## ABOUT THIS EXERCISE
Your answer should be the lines below from the one holding "HostLink.start with clear" through the one holding "def State.powerOn (s", copied exactly and with nothing else.

## DATASET EXTRACT
-- ==== Sys2Proof/Machine/Starts.lean ====
section
/-! DEFINITION. The starts (R193, R194): what they keep (R192), the loading of the settings image (R191), and the start
values of every block. -/

namespace Sys2Proof.Machine

/-- The outputs at their start values: loop power off, no join, ready line deasserted, attention line released, and a
reply being sent stopped where it stands (R193 step 1, R194). -/
def State.outputsOff (s : State) : State :=
  { s with
    loop := { s.loop with power := false, offSince := if s.loop.power then s.now else s.loop.offSince }
    sess := { s.sess with channels := s.sess.channels.map fun ch => { ch with join := none } }
    link := { s.link with ready := false, tx := none }
    notices := { s.notices with attention := false } }

/-- The settings of an image, a value outside its range taken as R189 states (R191, L27). -/
def loadSettings (c : Settings) : Settings :=
  Config.allSettings.foldl (fun d i => d.set i (settingTaken i (c.get i))) c

/-- A channel configuration of an image, brought into its ranges (R112, R191). -/
def loadChan (c : ChanCfg) : ChanCfg :=
  { c with size := sizeTaken c.size, base := baseTaken c.base (sizeTaken c.size) }

/-- The notice levels of an image: the fixed kinds at 7, a level above 7 taken as 7 (R183, R191). -/
def loadLevels (l : Levels) : Levels :=
  Config.allKinds.foldl
    (fun m k => m.set k (if Config.fixedLevel k then 7 else min (l.get k) 7)) l

/-- What a start loads: from the image whose check word holds, or the defaults (R191). -/
def loaded (image : Option SettingsImage) : SettingsImage :=
  match image with
  | some m => ⟨loadSettings m.settings, m.channels.map loadChan, loadLevels m.levels⟩
  | none =>
    ⟨.defaults, ⟨#[ChanCfg.dflt 0, ChanCfg.dflt 1, ChanCfg.dflt 2, ChanCfg.dflt 3], rfl⟩, .defaults⟩

/-- The cause of a start (R193). -/
def causeOf (valid restart : Bool) : StartCause :=
  if !valid then .cold else if restart then .warmRestart else .warmPin

/-- The bay record after a warm start: what Retained Memory keeps, and start values (R77, R192). -/
def Bay.warm (b : Bay) (now : Nat) : Bay :=
  { Bay.start with
    custody := b.custody
    admission := b.admission
    assetId := b.assetId
    standing := b.standing
    release := (b.shelve now).release }

/-- Retained Memory at a start: its cold values where it is invalid (R192). The rest of the state is not read
again. -/
def State.recall (s : State) (c : StartCause) : State :=
  match c with
  | .cold =>
    { s with
      bays := Vector.replicate 36 .start
      cust := { s.cust with roster := [], grace := true }
      inlet := { s.inlet with trim := 0, latch := false }
      retained := { s.retained with seconds := 0, valid := true } }
  | .warmPin | .warmRestart => { s with bays := s.bays.map fun b => b.warm s.now }

/-- The silence timer at a limit (R178). -/
def silenceFrom (now limit : Nat) : Option Nat := if limit = 0 then none else some (now + limit * 1000)

/-- Step 4 of a start: each block at its start values, the settings loaded (R23, R53, R77, R110, R132, R153, R180,
R188, R193). -/
def State.blocksAtStart (s : State) (c : StartCause) (fromImage : Bool) (m : SettingsImage) : State :=
  { s with
    resetHeld := false
    inlet := { Inlet.start with
      trim := s.inlet.trim, latch := s.inlet.latch
      sampleDue := s.now + 100, tempDue := s.now + 1000, auditDue := s.now + 4000 }
    pool := { Pool.start with recomputeDue := s.now + 1000 }
    power := Power.start
    round := { Round.start with lastGrantChange := s.now }
    cust := { CustodyUnit.start with
      roster := s.cust.roster, grace := s.cust.grace, coldNext := c == .cold }
    arb := Arbiter.start
    sess := { queue := [], channels := m.channels.map Channel.idle, nextId := 1 }
    loop := { Loop.start with
      offSince := s.now, bayCount := m.settings.get .bayCount, checkDue := s.now + 1000 }
    link := { HostLink.start with clear := s.link.clear, silenceDue := none, cause := c, fromImage }
    notices := { Notices.start with queue := [], levels := m.levels, attention := false }
    settings := m.settings
    retained := { s.retained with
      valid := true, lowEpisode := false, secondDue := s.now + 1000, holdupDue := s.now + 1000 } }

/-- The end of one recorded session at a Warm-restart (R132). -/
def State.sayReset (s : State) (x : Session) : State :=
  (s.modBay x.bay fun b => { b with lastOutcome := some (.reset, x.id) }).raise .sessionEnded
    (bay := some x.bay) (asset := (s.bay x.bay).assetId) (session := some x.id)
    (value := some (match x.channel with | some c => c.1 + 1 | none => 0))
    (reason := some (.outcome .reset))

/-- Steps 3 and 4 of a start: the settings loaded from the image whose check word holds, or the defaults, and each
block at its start values (R191, R193). -/
def State.loadBlocks (s : State) (c : StartCause) : State :=
  s.blocksAtStart c s.image.isSome (loaded s.image)

/-- The Started notice (R188, R193). -/
def State.sayStarted (s : State) (c : StartCause) : State :=
  s.raise .started (value := some (startCode c))
    (reason := some (if s.image.isSome then .storeLoaded else .storeDefaults))

/-- The ends of the sessions recorded at a Warm-restart (R132). -/
def State.sayResets (s : State) (c : StartCause) (recorded : List Session) : State :=
  if c = .warmRestart then recorded.foldl State.sayReset s else s

/-- The host link taken into service: the ready line asserted, the host-silence timer started (R178, R180). -/
def State.openLink (s : State) : State :=
  { s with link := { s.link with ready := true, silenceDue := silenceFrom s.now (s.cfg .silence) } }

/-- A start (R193): `restart` where the Restart reply has been sent, `t` the first temperature reading (L32). -/
def State.start (s : State) (restart : Bool) (t : Int) : State :=
  let c := causeOf s.retained.valid restart
  (((((s.outputsOff.recall c).loadBlocks c).sayStarted c).sayResets c s.sess.queue).openLink.takeTemperature
    t).lines

/-- A start at power-on: Retained Memory is valid where it was and the holdup cell kept it (R192, L8). -/
def State.powerOn (s : State) (kept : Bool) (t : Int) : State :=
  State.start { s with retained := { s.retained with valid := s.retained.valid && kept } } false t

end Sys2Proof.Machine
end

## OUTPUT OF THE TASK
    link := { HostLink.start with clear := s.link.clear, silenceDue := none, cause := c, fromImage }
    notices := { Notices.start with queue := [], levels := m.levels, attention := false }
    settings := m.settings
    retained := { s.retained with
      valid := true, lowEpisode := false, secondDue := s.now + 1000, holdupDue := s.now + 1000 } }

/-- The end of one recorded session at a Warm-restart (R132). -/
def State.sayReset (s : State) (x : Session) : State :=
  (s.modBay x.bay fun b => { b with lastOutcome := some (.reset, x.id) }).raise .sessionEnded
    (bay := some x.bay) (asset := (s.bay x.bay).assetId) (session := some x.id)
    (value := some (match x.channel with | some c => c.1 + 1 | none => 0))
    (reason := some (.outcome .reset))

/-- Steps 3 and 4 of a start: the settings loaded from the image whose check word holds, or the defaults, and each
block at its start values (R191, R193). -/
def State.loadBlocks (s : State) (c : StartCause) : State :=
  s.blocksAtStart c s.image.isSome (loaded s.image)

/-- The Started notice (R188, R193). -/
def State.sayStarted (s : State) (c : StartCause) : State :=
  s.raise .started (value := some (startCode c))
    (reason := some (if s.image.isSome then .storeLoaded else .storeDefaults))

/-- The ends of the sessions recorded at a Warm-restart (R132). -/
def State.sayResets (s : State) (c : StartCause) (recorded : List Session) : State :=
  if c = .warmRestart then recorded.foldl State.sayReset s else s

/-- The host link taken into service: the ready line asserted, the host-silence timer started (R178, R180). -/
def State.openLink (s : State) : State :=
  { s with link := { s.link with ready := true, silenceDue := silenceFrom s.now (s.cfg .silence) } }

/-- A start (R193): `restart` where the Restart reply has been sent, `t` the first temperature reading (L32). -/
def State.start (s : State) (restart : Bool) (t : Int) : State :=
  let c := causeOf s.retained.valid restart
  (((((s.outputsOff.recall c).loadBlocks c).sayStarted c).sayResets c s.sess.queue).openLink.takeTemperature
    t).lines

/-- A start at power-on: Retained Memory is valid where it was and the holdup cell kept it (R192, L8). -/
def State.powerOn (s : State) (kept : Bool) (t : Int) : State :=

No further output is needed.